■ **Requirement**:
Here are the records. Write out exactly the lines between the one holding "def Performs (cfg" and the one holding "exact ⟨u, push_append", inclusive.

■ **Data extracts**:
theorem Progress.trans {v : State} {es' : List Event} {rest' : List Byte} (h' : Progress u v es' rest') :
    Progress s v (es ++ es') rest' := by
  obtain ⟨b, p, f, rfl⟩ := h
  obtain ⟨b', p', f', rfl⟩ := h'
  exact ⟨b', p', f', by rw [← emit_emit]; rfl⟩

end

/-- What stands behind the positions that are done is not touched. -/
theorem Progress.of_push {s u : State} {ms : List Micro} {es : List Event} {rest : List Byte}
    (h : Progress (s.push ms) u es rest) : ∃ v, u = v.push ms ∧ Progress s v es rest := by
  obtain ⟨b, p, f, rfl⟩ := h
  exact ⟨{ s.emit es with byte := b, phase := p, bf := f, rx := rest }, rfl, b, p, f, rfl⟩

theorem progress_emit {s : State} {rest : List Byte} (es : List Event) (hx : s.rx = rest) :
    Progress s (s.emit es) es rest :=
  ⟨s.byte, s.phase, s.bf, by rw [← hx]; rfl⟩

theorem progress_afterWrite8 {s : State} {rest : List Byte} (rs : Bool) (b : Byte) (hx : s.rx = rest) :
    Progress s (s.afterWrite8 rs b) (write8Trace s.cfg rs b) rest :=
  ⟨b, .lo, s.bf, by rw [← hx]; rfl⟩

/-- A policy wait uses up the answers to its polls (R130). -/
theorem progress_afterWait {s : State} {w : Polls} {rest : List Byte} (hx : s.rx = waitBytes s.cfg w ++ rest) :
    Progress s (s.afterWait w) (policyWaitTrace s.cfg w) rest := by
  cases hv : s.cfg.variant with
  | bf =>
    have hdrop : s.rx.drop (pairBytes w.all).length = rest := by rw [hx, waitBytes, hv, List.drop_left]
    rw [afterWait_bf hv, hdrop, policyWaitTrace_bf hv]
    exact ⟨assembled w.last, .lo, false, rfl⟩
  | fd =>
    have hleft : s.rx = rest := by rw [hx, waitBytes, hv, List.nil_append]
    rw [afterWait_fd hv, policyWaitTrace, hv]
    exact progress_emit [.delay s.cfg.tEXEC] hleft

/-- In a quiet world of this configuration, whatever stands behind them, the positions `ms` are done with the events
`es`, if the controller answers the policy waits with the polls `ws`. -/
def Performs (cfg : Config) (ms : List Micro) (es : List Event) (ws : List Polls) : Prop :=
  ∀ (s : State) (rest : List Byte), Quiet s → s.cfg = cfg → WaitsOk cfg ws →
    s.rx = ws.flatMap (waitBytes cfg) ++ rest → ∃ u, Reaches (s.push ms) u ∧ Progress s u es rest

/-- Positions that are done one after the other issue their events one after the other. -/
theorem Performs.append {cfg : Config} {ms ms' : List Micro} {es es' : List Event} {ws ws' : List Polls}
    (h : Performs cfg ms es ws) (h' : Performs cfg ms' es' ws') :
    Performs cfg (ms ++ ms') (es ++ es') (ws ++ ws') := by
  intro s rest hq hcfg hw hx
  rw [List.flatMap_append, List.append_assoc] at hx
  obtain ⟨_, hreach, hpushed⟩ := h (s.push ms') (ws'.flatMap (waitBytes cfg) ++ rest) hq hcfg
    (fun hbf w hm => hw hbf w (List.mem_append_left _ hm)) hx
  obtain ⟨t, rfl, hprog⟩ := hpushed.of_push
  obtain ⟨u, hreach', hprog'⟩ := h' t rest (hprog.quiet hq) (hprog.cfg_eq.trans hcfg)
    (fun hbf w hm => hw hbf w (List.mem_append_right _ hm)) hprog.rx_eq
  exact ⟨u, push_append s ms ms' ▸ hreach.trans hreach', hprog.trans hprog'⟩

/-- A position that is replaced by `ms` does what they do. -/
theorem Performs.expand {cfg : Config} {m : Micro} {ms : List Micro} {es : List Event} {ws : List Polls}
    (h : Performs cfg ms es ws) (hm : ∀ s : State, s.cfg = cfg → runMicro m s = .next (s.push ms)) :
    Performs cfg [m] es ws := by
  intro s rest hq hcfg hw hx
  obtain ⟨u, hreach, hprog⟩ := h s rest hq hcfg hw hx
  exact ⟨u, quiet_run hq (hm s hcfg) hreach, hprog⟩

-- The units and the policy wait (R100, R102, R130, R138)

theorem performs_delay (cfg : Config) (n : Nat) : Performs cfg [.unit (.delay n)] [.delay n] [] := by
  intro s rest hq _ _ hx
  exact ⟨_, Quiet.runs_delay hq n, progress_emit [.delay n] hx⟩

theorem performs_write4Steps (cfg : Config) (rs : Bool) (n : Nibble) :
    Performs cfg (write4Steps cfg rs n) (write4Trace cfg rs n) [] := by
  rintro s rest hq rfl _ hx
  exact ⟨_, Quiet.runs_write4Steps hq rs n, progress_emit (write4Trace s.cfg rs n) hx⟩

theorem performs_write8 (cfg : Config) (rs : Bool) (b : Byte) :
    Performs cfg [.unit (.write8 rs b)] (write8Trace cfg rs b) [] := by
  rintro s rest hq rfl _ hx
  exact ⟨_, Quiet.runs_write8 hq rs b, progress_afterWrite8 rs b hx⟩

theorem performs_policyWait (cfg : Config) (w : Polls) :
    Performs cfg [.run .policyWait] (policyWaitTrace cfg w) [w] := by
  rintro s rest hq rfl hw hx
  rw [List.flatMap_singleton] at hx
  exact ⟨_, Quiet.runs_policyWait hq hw hx, progress_afterWait hx⟩

-- The instructions a step list holds (R76 to R83, R120, R150, R160)

/-- A command instruction is `doCmd` of its byte (R75, R120). -/
theorem performs_command {i : Instr} {b : Byte} (hi : ∀ s, exec i s = .next (issueCommand b s)) (cfg : Config)
    (w : Polls) : Performs cfg [.run i] (doCmdTrace cfg b w) [w] :=
  have hdoCmd : Performs cfg [.run (.doCmd b)] (doCmdTrace cfg b w) [w] :=
    ((performs_write8 cfg IR b).append (performs_policyWait cfg w)).expand fun _ _ => rfl
  hdoCmd.expand fun s _ => hi s

/-- A single nibble is a stand-alone `write4` (R83). -/
theorem performs_nibble {i : Instr} {n : Nibble} (hi : ∀ s, exec i s = .next (issueNibble n s)) (cfg : Config) :
    Performs cfg [.run i] (write4Trace cfg false n) [] :=
  have hunit : Performs cfg [.unit (.write4 IR n)] (write4Trace cfg IR n) [] :=
    (performs_write4Steps cfg IR n).expand fun _ hs => hs ▸ rfl
  hunit.expand fun s _ => hi s

/-- `clear()` waits `T_CLEAR` after its command in FD only (R160). -/
theorem performs_clearSteps (cfg : Config) (w : Polls) : Performs cfg (clearSteps cfg) (clearTrace cfg w) [w] := by
  have hcommand : Performs cfg [.run .cmdClear] (doCmdTrace cfg 0x01#8 w) [w] := performs_command (fun _ => rfl) cfg w
  cases hv : cfg.variant with
  | bf =>
    rw [clearSteps, clearTrace, hv, List.append_nil]
    exact hcommand
  | fd =>
    rw [clearSteps, clearTrace, hv]
    exact hcommand.append (performs_delay cfg cfg.tCLEAR)

/-- The nine steps of `INIT`, in order (R150). -/
theorem performs_initSteps (cfg : Config) (w : Fin 6 → Polls) :
    Performs cfg (initSteps cfg) (initTrace cfg w) [w 0, w 1, w 2, w 3, w 4, w 5] := by
  have hnibble3 := performs_nibble (i := .initNibble3) (fun _ => rfl) cfg
  have hnibble2 := performs_nibble (i := .initNibble2) (fun _ => rfl) cfg
  have hfunctionSet := performs_command (i := .cmdFunctionSet) (fun _ => rfl) cfg (w 1)
  have hdisplayOff := performs_command (i := .cmdDisplayControl false false false) (fun _ => rfl) cfg (w 2)
  have hentryMode := performs_command (i := .cmdEntryMode true false) (fun _ => rfl) cfg (w 4)
  have hdisplayOn := performs_command (i := .cmdDisplayControl true false false) (fun _ => rfl) cfg (w 5)
  have hnine := hnibble3.append (performs_delay cfg cfg.tINIT1)
    |>.append hnibble3 |>.append (performs_delay cfg cfg.tINIT2)
    |>.append hnibble3 |>.append (performs_delay cfg cfg.tINIT3)
    |>.append hnibble2 |>.append (performs_policyWait cfg (w 0))
    |>.append hfunctionSet
    |>.append hdisplayOff
    |>.append (performs_clearSteps cfg (w 3))
    |>.append (hentryMode.append hdisplayOn)
  rw [initTrace, List.append_assoc]
  exact hnine

-- A host operation from acceptance to its response (R33, R180)

/-- In an idle engine the step list of an operation stands before its completion alone. -/
theorem begin_eq_push {s : State} (hs : s.seq = []) (ms : List Micro) : s.begin ms = (s.push [.finish]).push ms := by
  rw [State.begin, State.push, State.push, hs]; rfl

/-- Completion answers `OK`, with no data as none was collected (R180, R203). -/
theorem Progress.completed {s v : State} {r : Request} {es : List Event} {rest : List Byte} (hq : QuietIdle s)
    (h : Progress (s.latch r) v es rest) : Completed s v.complete es [] rest := by
  obtain ⟨⟨-, -, -, htmr⟩, -⟩ := hq
  obtain ⟨b, p, f, rfl⟩ := h
  have hresult : (s.latch r).result = [] := ite_self []
  exact ⟨rfl, rfl, htmr, rfl, rfl, rfl, rfl, by rw [← hresult]; rfl, rfl, rfl, rfl, rfl, rfl⟩

/-- A host operation without an argument fault does its step list and then completes (R33, R180). -/
theorem Performs.operation_completes {i : Instr} {r : Request} {s : State} {es : List Event} {ws : List Polls}
    {rest : List Byte}
    (h : Performs s.cfg (operationSteps s.cfg i) es ws) (hi : encode i = some (.request r))
    (hfault : argumentFault s.cfg i = none) (hq : QuietIdle s) (hw : WaitsOk s.cfg ws)
    (hx : s.rx = ws.flatMap (waitBytes s.cfg) ++ rest) :
    ∃ t u, exec i s = .next t ∧ Reaches t u ∧ Completed s u es [] rest := by
  have ⟨hquiet, hidle⟩ := hq
  obtain ⟨_, hsteps, hpushed⟩ := h ((s.latch r).push [.finish]) rest hquiet rfl hw hx
  obtain ⟨v, rfl, hprog⟩ := hpushed.of_push
  have hfinish : Reaches (v.push [.finish]) v.complete := quiet_run (hprog.quiet hquiet) rfl (.refl _)
  rw [← begin_eq_push (s := s.latch r) hidle] at hsteps
  exact ⟨_, _, exec_request_begin hi hidle hfault, hsteps.trans hfinish, hprog.completed hq⟩

/-- Settles O20: `INIT` has no argument fault, and its step list performs the nine steps. -/
theorem initRunsItsNineSteps : Obligations.InitRunsItsNineSteps := fun s w _ hq hw hx =>
  (performs_initSteps s.cfg w).operation_completes rfl rfl hq hw hx

end Sys2Proof.Machine
end

section
/-! PROOFS of the family 44_high_level_ops: CLEAR, HOME, ENTRY_MODE and DISPLAY_CONTROL are one command each (R160 to
R163). -/

namespace Sys2Proof.Machine

open Sys2Proof

-- The latched flags are read back (R24)

theorem entryModeByte_of_latched (l r : Bool) :
    entryModeByte ((entryModeFlags l r).getLsbD 1) ((entryModeFlags l r).getLsbD 0) = entryModeByte l r := by
  revert l r; decide

theorem displayControlByte_of_latched (d c b : Bool) :
    displayControlByte ((displayControlFlags d c b).getLsbD 2) ((displayControlFlags d c b).getLsbD 1)
      ((displayControlFlags d c b).getLsbD 0) = displayControlByte d c b := by
  revert d c b; decide

/-- A host operation whose steps hold one policy wait completes after their events (R33, R180). -/
theorem Performs.single_wait_completes {i : Instr} {r : Request} {s : State} {es : List Event} {w : Polls}
    {rest : List Byte} (h : Performs s.cfg (operationSteps s.cfg i) es [w]) (hi : encode i = some (.request r))
    (hfault : argumentFault s.cfg i = none) (hq : QuietIdle s) (hw : WaitsOk s.cfg [w])
    (hx : s.rx = waitBytes s.cfg w ++ rest) :
    ∃ t u, exec i s = .next t ∧ Reaches t u ∧ Completed s u es [] rest :=
  h.operation_completes hi hfault hq hw (by rwa [List.flatMap_singleton])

■ **Completed task**:
def Performs (cfg : Config) (ms : List Micro) (es : List Event) (ws : List Polls) : Prop :=
  ∀ (s : State) (rest : List Byte), Quiet s → s.cfg = cfg → WaitsOk cfg ws →
    s.rx = ws.flatMap (waitBytes cfg) ++ rest → ∃ u, Reaches (s.push ms) u ∧ Progress s u es rest

/-- Positions that are done one after the other issue their events one after the other. -/
theorem Performs.append {cfg : Config} {ms ms' : List Micro} {es es' : List Event} {ws ws' : List Polls}
    (h : Performs cfg ms es ws) (h' : Performs cfg ms' es' ws') :
    Performs cfg (ms ++ ms') (es ++ es') (ws ++ ws') := by
  intro s rest hq hcfg hw hx
  rw [List.flatMap_append, List.append_assoc] at hx
  obtain ⟨_, hreach, hpushed⟩ := h (s.push ms') (ws'.flatMap (waitBytes cfg) ++ rest) hq hcfg
    (fun hbf w hm => hw hbf w (List.mem_append_left _ hm)) hx
  obtain ⟨t, rfl, hprog⟩ := hpushed.of_push
  obtain ⟨u, hreach', hprog'⟩ := h' t rest (hprog.quiet hq) (hprog.cfg_eq.trans hcfg)
    (fun hbf w hm => hw hbf w (List.mem_append_right _ hm)) hprog.rx_eq
  exact ⟨u, push_append s ms ms' ▸ hreach.trans hreach', hprog.trans hprog'⟩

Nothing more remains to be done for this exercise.